# Directions
Only one stretch of the data below should be repeated: the lines from the line containing "exact if_neg (by simp [hw])" through the line containing "theorem Machine.State.answerOut_outs (hr", inclusive, exactly as they are.

# Records for processing
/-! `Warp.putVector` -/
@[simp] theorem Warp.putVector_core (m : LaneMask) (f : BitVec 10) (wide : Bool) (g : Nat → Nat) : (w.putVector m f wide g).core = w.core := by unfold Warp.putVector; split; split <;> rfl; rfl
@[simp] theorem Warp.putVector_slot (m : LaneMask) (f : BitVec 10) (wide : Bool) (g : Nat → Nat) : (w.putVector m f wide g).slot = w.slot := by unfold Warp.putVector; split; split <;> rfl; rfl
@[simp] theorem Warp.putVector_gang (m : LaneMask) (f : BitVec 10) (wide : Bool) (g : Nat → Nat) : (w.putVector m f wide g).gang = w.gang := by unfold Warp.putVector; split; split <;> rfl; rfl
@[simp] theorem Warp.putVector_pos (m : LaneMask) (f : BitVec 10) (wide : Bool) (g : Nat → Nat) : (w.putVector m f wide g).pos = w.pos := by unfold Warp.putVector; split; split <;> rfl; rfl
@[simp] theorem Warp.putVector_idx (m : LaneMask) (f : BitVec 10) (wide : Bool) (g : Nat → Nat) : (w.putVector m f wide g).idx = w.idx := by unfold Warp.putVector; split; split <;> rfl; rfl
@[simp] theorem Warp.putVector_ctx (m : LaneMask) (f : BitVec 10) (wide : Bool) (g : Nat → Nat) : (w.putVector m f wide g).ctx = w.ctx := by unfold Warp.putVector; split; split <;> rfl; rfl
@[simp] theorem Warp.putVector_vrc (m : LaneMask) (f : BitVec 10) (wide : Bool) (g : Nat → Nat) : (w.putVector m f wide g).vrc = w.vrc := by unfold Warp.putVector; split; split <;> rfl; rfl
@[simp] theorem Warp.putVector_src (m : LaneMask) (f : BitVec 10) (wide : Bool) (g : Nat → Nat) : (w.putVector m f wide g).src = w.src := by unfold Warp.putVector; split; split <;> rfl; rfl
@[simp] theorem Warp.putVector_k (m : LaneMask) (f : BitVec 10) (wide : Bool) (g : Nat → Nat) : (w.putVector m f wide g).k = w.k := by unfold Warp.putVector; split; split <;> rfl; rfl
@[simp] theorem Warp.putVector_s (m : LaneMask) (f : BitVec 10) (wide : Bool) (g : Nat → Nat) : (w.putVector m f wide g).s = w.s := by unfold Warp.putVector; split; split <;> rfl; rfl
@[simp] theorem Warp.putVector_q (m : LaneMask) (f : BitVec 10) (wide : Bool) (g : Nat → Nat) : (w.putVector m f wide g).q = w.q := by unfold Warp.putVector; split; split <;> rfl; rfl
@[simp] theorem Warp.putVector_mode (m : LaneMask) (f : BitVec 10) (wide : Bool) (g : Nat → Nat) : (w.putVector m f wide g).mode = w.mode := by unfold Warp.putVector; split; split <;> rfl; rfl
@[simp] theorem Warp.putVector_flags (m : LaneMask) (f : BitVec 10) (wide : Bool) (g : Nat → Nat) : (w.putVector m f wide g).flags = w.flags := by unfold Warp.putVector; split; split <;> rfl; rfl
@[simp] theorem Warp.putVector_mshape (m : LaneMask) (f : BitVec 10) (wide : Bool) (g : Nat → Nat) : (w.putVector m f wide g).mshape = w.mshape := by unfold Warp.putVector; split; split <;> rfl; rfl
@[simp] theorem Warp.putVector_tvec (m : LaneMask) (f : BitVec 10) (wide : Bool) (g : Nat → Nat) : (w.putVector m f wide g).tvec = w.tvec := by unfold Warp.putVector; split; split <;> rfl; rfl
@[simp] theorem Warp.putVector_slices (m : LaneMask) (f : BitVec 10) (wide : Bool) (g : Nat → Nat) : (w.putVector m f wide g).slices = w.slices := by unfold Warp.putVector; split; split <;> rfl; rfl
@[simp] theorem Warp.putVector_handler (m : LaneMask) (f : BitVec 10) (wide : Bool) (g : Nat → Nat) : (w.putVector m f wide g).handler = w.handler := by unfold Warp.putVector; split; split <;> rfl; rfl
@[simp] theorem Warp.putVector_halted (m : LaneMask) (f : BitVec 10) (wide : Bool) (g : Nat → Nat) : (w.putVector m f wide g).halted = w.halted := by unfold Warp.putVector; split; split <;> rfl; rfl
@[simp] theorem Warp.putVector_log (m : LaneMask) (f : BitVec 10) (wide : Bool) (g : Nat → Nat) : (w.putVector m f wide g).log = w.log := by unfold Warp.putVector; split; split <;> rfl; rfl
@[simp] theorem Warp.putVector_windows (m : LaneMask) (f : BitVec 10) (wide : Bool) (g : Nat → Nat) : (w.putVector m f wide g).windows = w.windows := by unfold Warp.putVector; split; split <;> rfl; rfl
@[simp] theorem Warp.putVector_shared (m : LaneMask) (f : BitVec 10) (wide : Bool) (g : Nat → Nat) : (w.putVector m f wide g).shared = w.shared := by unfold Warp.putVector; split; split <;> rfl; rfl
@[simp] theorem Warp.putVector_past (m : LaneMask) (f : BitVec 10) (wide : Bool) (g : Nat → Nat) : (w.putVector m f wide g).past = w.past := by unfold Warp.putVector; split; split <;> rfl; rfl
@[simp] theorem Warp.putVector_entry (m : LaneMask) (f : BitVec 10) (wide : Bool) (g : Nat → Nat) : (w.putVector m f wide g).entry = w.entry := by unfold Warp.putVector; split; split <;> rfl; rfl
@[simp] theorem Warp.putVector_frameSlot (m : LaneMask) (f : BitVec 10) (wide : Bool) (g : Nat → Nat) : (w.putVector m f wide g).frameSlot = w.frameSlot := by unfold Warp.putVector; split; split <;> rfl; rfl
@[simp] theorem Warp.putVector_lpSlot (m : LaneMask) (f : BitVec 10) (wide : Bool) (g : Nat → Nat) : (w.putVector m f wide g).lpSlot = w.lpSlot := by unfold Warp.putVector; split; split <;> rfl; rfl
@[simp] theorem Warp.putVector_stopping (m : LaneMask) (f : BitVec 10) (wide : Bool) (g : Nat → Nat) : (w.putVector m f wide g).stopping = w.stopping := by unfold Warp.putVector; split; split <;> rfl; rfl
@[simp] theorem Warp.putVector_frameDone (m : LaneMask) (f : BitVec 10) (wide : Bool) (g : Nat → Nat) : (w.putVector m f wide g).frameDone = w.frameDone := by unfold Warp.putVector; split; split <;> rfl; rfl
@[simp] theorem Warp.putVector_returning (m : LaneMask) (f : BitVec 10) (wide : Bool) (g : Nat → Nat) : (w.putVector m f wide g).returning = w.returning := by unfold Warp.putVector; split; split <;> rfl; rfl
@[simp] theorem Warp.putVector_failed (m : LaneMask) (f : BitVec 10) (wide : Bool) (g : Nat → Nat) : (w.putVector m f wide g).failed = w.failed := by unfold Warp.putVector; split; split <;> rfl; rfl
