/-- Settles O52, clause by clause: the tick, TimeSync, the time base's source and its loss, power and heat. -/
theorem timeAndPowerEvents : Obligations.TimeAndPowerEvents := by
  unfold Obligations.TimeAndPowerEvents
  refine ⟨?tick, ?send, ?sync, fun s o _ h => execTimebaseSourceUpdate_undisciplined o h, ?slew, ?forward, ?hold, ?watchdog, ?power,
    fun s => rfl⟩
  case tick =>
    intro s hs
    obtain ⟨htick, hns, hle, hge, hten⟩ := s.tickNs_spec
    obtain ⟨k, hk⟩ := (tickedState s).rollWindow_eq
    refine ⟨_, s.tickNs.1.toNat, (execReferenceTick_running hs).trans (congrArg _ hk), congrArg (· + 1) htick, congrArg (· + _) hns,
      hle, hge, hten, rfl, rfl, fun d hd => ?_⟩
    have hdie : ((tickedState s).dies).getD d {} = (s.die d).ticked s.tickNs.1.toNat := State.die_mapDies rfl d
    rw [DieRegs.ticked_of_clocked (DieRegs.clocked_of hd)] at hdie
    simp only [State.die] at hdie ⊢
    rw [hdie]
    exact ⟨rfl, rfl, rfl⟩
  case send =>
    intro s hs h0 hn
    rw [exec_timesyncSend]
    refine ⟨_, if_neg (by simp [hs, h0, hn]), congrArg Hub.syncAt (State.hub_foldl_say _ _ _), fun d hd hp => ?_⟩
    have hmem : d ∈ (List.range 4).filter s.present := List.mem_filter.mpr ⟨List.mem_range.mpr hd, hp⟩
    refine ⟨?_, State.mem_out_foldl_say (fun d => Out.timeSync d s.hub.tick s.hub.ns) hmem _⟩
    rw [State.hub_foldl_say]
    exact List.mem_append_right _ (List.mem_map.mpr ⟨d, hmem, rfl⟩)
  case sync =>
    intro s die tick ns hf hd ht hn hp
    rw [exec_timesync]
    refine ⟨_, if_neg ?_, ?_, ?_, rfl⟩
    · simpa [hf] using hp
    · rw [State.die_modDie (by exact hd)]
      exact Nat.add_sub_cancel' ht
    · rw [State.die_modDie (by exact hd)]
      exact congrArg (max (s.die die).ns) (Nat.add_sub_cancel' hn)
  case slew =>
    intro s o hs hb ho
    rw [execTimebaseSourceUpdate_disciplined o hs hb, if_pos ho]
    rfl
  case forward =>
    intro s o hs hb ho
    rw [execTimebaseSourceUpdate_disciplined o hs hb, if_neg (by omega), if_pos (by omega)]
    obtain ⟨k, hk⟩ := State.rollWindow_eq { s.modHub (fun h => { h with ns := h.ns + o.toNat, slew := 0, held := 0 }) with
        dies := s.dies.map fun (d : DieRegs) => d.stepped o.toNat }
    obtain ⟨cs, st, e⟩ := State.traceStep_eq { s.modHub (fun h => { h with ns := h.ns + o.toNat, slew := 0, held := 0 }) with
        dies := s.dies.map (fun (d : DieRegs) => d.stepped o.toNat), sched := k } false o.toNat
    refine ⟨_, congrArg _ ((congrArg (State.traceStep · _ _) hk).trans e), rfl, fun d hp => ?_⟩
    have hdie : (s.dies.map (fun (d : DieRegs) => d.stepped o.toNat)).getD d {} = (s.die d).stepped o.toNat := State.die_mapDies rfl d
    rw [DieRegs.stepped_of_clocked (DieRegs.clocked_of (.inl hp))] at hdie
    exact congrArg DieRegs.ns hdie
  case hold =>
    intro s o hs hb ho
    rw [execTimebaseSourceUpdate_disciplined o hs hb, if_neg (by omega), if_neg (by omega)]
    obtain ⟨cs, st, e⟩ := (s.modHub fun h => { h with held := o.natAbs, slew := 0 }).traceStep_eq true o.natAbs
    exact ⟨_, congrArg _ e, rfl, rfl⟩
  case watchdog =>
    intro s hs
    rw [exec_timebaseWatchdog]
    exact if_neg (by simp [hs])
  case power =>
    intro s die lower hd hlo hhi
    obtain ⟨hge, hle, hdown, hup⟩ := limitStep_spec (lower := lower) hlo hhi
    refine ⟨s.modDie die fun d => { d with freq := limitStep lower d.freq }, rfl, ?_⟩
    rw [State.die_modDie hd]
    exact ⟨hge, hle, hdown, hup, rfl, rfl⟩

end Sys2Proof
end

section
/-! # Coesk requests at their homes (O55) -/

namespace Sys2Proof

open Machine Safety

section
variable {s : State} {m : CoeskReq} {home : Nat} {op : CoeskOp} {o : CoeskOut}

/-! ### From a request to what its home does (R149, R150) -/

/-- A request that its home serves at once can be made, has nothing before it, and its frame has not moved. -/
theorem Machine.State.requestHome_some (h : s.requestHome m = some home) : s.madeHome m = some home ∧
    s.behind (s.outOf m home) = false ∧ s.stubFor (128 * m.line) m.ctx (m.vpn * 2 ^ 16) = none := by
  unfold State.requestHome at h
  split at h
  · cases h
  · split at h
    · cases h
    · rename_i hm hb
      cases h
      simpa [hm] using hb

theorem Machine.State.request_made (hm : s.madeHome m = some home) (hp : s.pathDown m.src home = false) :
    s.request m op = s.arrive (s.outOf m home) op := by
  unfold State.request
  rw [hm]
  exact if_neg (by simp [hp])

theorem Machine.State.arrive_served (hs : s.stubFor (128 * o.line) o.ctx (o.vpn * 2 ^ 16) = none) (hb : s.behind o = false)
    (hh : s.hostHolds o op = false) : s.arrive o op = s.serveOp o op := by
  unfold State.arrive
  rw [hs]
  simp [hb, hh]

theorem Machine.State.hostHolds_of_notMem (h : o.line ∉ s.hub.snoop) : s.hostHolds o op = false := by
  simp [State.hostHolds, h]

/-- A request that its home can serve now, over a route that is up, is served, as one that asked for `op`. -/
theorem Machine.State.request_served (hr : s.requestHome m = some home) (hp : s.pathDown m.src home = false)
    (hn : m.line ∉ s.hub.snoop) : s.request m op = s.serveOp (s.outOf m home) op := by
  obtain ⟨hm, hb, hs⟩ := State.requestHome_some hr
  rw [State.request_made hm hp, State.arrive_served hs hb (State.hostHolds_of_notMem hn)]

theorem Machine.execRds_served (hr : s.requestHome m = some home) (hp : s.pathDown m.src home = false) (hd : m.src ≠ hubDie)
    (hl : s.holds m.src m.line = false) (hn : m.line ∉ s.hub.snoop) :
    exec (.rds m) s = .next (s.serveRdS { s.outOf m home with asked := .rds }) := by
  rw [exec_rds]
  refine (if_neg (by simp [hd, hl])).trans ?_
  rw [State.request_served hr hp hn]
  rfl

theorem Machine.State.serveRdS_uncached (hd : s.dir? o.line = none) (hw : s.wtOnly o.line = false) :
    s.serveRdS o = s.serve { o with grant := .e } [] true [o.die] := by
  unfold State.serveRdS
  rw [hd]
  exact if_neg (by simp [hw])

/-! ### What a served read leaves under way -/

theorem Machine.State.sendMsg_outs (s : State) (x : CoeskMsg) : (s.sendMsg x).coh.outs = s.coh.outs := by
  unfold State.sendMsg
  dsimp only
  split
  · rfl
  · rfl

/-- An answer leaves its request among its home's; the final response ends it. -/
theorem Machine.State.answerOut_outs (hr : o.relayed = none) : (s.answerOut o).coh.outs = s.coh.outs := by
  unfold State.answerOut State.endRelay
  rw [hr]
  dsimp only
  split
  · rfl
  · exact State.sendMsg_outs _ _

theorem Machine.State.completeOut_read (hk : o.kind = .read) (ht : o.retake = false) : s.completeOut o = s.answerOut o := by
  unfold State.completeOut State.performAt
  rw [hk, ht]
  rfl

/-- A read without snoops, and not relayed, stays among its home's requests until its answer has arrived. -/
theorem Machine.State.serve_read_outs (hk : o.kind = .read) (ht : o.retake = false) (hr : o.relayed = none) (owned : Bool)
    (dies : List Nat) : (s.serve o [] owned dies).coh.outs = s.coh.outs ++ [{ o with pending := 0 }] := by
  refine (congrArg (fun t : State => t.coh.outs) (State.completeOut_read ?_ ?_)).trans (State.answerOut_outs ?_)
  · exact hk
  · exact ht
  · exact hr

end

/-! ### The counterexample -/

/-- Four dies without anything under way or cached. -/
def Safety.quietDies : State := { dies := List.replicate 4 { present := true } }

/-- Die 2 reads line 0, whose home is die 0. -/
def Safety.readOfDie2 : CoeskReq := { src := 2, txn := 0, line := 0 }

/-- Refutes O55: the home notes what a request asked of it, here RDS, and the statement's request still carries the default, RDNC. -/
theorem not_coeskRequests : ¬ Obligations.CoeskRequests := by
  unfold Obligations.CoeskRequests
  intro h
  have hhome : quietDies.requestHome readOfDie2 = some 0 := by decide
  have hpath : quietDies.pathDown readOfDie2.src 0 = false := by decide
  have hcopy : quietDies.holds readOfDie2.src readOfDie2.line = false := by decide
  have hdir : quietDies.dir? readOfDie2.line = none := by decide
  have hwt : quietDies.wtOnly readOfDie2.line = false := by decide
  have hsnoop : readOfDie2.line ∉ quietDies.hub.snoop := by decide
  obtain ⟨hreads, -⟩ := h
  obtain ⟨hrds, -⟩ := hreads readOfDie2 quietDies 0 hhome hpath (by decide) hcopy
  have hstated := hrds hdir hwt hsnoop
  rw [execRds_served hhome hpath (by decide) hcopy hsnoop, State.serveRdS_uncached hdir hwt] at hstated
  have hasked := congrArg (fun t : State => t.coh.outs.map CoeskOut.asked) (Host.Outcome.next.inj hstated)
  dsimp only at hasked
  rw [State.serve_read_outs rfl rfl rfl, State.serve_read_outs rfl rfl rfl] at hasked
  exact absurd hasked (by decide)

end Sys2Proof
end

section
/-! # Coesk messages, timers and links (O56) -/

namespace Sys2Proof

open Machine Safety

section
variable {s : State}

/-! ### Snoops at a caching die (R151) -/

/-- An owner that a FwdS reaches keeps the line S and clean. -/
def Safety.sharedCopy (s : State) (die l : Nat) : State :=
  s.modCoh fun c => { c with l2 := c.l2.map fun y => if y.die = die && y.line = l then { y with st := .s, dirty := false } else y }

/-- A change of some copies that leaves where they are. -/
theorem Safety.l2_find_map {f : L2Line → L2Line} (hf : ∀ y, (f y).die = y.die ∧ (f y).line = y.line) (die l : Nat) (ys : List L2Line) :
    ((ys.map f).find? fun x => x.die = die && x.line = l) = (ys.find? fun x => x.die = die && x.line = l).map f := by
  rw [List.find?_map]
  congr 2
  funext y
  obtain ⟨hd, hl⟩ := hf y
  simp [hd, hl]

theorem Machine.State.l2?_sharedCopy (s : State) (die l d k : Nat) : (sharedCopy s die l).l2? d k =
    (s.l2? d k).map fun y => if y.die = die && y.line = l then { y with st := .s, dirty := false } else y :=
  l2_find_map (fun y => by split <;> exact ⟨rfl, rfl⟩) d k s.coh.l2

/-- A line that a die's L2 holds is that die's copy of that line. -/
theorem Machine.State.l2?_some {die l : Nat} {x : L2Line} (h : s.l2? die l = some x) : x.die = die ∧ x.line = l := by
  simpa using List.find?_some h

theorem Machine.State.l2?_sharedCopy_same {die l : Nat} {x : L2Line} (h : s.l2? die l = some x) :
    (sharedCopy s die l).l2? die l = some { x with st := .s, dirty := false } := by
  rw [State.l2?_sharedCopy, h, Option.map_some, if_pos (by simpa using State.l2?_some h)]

# Exercise output
  exact if_neg (by simp [hw])

/-! ### What a served read leaves under way -/

theorem Machine.State.sendMsg_outs (s : State) (x : CoeskMsg) : (s.sendMsg x).coh.outs = s.coh.outs := by
  unfold State.sendMsg
  dsimp only
  split
  · rfl
  · rfl

/-- An answer leaves its request among its home's; the final response ends it. -/
theorem Machine.State.answerOut_outs (hr : o.relayed = none) : (s.answerOut o).coh.outs = s.coh.outs := by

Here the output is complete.